*Dataset records*.
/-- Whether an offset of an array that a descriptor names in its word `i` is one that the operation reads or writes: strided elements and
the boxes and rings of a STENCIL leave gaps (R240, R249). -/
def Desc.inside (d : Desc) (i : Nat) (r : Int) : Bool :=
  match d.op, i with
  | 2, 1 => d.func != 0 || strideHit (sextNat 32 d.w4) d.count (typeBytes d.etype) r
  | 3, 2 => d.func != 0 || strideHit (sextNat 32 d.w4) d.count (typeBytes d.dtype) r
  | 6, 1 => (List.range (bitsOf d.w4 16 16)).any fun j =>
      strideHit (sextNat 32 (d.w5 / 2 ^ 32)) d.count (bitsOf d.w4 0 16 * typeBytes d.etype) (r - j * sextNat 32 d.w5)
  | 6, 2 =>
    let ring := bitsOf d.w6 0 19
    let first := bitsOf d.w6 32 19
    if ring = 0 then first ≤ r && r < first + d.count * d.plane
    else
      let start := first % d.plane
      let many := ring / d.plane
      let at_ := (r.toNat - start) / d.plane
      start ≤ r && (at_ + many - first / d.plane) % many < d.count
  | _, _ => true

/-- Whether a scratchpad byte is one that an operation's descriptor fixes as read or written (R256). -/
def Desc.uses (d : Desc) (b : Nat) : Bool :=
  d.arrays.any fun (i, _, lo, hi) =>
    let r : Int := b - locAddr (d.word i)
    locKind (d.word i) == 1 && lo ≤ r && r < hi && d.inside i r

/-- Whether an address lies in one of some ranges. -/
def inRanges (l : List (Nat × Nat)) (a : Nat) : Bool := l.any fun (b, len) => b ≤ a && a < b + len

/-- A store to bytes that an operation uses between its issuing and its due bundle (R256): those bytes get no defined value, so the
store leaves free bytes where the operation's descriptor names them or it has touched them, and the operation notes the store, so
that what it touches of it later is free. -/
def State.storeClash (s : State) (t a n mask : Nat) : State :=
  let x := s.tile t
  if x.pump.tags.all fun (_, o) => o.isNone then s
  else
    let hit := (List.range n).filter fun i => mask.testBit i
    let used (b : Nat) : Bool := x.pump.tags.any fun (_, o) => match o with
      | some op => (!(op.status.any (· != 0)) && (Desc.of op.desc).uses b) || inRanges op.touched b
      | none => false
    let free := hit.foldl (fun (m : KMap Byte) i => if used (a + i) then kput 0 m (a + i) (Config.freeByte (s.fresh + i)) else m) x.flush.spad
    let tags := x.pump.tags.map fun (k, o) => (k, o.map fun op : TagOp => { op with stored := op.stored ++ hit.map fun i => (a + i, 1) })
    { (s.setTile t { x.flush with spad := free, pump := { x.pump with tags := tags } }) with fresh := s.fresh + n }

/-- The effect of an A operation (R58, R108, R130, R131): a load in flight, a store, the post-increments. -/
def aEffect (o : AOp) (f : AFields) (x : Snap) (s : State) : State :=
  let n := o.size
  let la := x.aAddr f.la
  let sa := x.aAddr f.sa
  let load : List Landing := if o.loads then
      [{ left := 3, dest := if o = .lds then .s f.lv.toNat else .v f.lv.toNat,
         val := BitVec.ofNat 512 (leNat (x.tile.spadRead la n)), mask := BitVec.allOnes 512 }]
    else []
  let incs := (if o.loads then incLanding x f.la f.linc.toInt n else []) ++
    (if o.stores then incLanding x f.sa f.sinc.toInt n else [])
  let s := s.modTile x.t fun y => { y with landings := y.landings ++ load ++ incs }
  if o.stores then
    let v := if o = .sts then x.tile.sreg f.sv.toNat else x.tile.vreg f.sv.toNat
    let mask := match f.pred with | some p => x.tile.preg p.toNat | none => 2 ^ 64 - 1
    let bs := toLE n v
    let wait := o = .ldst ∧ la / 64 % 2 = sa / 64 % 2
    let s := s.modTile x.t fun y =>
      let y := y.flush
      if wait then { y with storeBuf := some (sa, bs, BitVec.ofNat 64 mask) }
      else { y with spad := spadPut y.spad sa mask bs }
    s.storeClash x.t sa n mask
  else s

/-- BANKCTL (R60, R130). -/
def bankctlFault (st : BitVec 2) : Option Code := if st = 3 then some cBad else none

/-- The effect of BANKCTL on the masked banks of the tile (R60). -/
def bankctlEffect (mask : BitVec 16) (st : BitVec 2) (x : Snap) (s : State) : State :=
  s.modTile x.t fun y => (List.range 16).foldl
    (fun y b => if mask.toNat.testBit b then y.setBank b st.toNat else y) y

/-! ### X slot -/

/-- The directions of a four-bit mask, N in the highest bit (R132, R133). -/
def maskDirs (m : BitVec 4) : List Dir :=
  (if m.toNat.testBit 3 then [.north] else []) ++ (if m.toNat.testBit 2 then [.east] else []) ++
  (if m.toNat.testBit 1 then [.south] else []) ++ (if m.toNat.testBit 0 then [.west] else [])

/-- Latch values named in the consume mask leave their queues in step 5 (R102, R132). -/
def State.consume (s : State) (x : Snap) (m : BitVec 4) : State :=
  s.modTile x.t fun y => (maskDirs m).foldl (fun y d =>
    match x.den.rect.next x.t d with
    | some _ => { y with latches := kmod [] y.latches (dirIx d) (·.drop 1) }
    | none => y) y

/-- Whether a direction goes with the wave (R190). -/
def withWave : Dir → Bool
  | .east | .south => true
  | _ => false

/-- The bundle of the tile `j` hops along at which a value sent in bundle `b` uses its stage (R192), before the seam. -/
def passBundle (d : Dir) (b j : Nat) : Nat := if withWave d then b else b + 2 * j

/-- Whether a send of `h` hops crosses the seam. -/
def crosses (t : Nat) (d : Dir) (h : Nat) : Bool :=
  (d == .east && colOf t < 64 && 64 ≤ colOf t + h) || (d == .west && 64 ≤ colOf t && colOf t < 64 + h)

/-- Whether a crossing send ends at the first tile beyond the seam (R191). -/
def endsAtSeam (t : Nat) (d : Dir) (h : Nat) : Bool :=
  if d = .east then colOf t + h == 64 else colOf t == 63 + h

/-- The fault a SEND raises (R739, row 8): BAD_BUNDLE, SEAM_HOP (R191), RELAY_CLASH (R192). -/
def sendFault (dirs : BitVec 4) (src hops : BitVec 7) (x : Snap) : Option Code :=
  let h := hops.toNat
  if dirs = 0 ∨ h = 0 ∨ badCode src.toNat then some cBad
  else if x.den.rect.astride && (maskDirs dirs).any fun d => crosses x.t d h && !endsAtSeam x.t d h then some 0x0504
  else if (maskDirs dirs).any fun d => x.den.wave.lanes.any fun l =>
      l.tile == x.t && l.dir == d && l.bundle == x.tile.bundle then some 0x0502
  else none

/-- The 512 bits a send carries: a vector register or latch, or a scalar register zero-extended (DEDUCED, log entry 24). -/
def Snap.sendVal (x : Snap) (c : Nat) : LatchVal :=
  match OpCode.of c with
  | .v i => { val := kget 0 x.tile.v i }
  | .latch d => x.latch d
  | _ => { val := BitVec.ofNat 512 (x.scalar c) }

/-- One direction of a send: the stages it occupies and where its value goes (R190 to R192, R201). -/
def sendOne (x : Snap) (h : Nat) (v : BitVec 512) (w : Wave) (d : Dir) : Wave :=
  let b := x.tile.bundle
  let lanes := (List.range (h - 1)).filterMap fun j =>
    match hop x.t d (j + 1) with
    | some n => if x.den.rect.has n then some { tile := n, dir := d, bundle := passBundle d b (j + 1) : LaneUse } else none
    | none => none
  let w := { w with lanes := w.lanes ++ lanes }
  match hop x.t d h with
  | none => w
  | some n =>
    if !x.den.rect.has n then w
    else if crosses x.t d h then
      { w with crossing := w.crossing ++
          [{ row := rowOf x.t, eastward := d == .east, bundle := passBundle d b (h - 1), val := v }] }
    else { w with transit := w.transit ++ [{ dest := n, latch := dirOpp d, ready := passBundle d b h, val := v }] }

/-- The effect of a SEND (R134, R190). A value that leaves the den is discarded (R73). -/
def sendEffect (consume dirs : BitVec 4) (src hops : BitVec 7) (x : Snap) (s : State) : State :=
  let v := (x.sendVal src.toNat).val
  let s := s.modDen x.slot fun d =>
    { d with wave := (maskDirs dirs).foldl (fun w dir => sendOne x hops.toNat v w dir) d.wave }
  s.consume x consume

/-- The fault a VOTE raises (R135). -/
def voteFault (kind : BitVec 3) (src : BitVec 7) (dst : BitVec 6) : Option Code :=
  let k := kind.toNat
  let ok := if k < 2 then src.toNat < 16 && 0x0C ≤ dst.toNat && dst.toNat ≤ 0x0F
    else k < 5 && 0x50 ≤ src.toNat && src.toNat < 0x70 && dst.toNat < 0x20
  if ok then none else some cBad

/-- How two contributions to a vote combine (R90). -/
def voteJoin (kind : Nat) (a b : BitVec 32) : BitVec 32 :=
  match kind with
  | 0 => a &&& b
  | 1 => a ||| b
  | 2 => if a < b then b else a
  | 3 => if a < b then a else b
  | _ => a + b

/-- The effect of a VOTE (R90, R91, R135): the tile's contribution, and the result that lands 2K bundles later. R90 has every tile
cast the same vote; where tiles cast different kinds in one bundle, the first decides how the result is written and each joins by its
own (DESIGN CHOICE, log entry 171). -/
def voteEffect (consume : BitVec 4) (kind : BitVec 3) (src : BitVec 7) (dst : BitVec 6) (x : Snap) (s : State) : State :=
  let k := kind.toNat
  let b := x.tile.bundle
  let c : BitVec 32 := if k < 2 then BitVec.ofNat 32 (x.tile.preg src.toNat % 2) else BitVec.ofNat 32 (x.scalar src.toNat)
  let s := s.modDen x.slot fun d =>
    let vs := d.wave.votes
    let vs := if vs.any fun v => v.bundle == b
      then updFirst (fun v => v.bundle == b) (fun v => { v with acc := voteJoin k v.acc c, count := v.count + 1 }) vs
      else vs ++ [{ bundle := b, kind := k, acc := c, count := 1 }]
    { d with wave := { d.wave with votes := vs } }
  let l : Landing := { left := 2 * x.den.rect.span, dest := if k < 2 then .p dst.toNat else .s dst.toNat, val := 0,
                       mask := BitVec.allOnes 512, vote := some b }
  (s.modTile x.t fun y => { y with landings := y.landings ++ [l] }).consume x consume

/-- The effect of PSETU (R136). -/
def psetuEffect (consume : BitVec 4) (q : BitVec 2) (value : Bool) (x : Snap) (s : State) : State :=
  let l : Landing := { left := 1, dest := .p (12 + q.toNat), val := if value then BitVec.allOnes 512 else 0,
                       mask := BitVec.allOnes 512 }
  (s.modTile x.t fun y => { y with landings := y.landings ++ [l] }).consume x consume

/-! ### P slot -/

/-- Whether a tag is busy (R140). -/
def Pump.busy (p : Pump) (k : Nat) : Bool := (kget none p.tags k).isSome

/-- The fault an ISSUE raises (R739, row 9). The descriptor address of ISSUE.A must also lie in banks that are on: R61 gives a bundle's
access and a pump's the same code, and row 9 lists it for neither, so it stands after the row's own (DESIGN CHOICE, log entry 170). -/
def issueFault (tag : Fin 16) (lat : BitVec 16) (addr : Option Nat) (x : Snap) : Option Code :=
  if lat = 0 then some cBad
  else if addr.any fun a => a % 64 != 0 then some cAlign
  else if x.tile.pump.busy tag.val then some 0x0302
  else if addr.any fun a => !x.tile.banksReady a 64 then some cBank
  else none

---

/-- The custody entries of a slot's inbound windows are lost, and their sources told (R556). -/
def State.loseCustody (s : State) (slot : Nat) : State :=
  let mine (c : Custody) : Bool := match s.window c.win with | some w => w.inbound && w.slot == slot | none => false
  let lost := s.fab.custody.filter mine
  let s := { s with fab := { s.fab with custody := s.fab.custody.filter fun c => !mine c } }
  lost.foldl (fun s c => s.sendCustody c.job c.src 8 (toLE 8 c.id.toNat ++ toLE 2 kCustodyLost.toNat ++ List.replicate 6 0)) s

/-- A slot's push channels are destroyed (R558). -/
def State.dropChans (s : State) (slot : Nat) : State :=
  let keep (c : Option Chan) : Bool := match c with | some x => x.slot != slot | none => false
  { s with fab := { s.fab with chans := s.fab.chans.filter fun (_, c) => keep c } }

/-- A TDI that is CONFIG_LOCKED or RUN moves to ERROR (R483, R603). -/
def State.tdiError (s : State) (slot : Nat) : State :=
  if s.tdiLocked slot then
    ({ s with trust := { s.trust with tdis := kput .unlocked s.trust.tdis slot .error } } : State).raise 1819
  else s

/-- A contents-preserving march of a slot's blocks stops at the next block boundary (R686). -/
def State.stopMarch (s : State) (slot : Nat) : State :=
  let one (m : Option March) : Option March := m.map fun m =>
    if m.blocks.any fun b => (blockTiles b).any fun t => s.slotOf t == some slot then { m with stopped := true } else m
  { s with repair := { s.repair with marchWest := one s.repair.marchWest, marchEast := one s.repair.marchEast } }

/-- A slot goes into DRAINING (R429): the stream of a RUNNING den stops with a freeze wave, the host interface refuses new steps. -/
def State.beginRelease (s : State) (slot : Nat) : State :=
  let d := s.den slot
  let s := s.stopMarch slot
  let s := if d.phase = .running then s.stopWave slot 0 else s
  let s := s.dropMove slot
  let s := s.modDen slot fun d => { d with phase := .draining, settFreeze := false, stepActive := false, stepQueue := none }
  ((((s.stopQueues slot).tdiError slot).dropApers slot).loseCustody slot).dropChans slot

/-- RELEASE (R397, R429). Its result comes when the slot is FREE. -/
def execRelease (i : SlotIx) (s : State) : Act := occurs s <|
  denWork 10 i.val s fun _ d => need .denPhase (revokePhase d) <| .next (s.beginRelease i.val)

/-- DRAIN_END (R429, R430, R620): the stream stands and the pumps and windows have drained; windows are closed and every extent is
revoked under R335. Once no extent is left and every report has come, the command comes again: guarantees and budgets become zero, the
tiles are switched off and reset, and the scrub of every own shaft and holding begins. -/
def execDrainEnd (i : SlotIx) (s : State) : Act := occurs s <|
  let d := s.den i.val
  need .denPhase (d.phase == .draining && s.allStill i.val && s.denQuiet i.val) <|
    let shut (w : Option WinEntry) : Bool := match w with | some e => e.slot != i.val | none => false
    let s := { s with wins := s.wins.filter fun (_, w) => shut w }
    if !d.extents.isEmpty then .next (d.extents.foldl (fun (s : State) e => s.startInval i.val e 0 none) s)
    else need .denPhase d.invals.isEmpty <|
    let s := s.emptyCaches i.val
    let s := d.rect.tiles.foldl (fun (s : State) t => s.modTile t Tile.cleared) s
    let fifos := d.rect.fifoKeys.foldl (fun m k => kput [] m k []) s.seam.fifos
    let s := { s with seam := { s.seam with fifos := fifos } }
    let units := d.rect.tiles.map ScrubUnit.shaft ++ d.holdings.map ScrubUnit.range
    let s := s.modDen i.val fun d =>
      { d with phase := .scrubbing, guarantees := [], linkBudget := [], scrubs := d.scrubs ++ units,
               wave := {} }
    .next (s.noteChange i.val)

*Requirement*. Among the entries above, the lines between the ones containing "strided elements and" and "16)).any fun j =>", inclusive, are to be transcribed exactly. No other line is to be given.

*Response area*.
/-- Whether an offset of an array that a descriptor names in its word `i` is one that the operation reads or writes: strided elements and
the boxes and rings of a STENCIL leave gaps (R240, R249). -/
def Desc.inside (d : Desc) (i : Nat) (r : Int) : Bool :=
  match d.op, i with
  | 2, 1 => d.func != 0 || strideHit (sextNat 32 d.w4) d.count (typeBytes d.etype) r
  | 3, 2 => d.func != 0 || strideHit (sextNat 32 d.w4) d.count (typeBytes d.dtype) r
  | 6, 1 => (List.range (bitsOf d.w4 16 16)).any fun j =>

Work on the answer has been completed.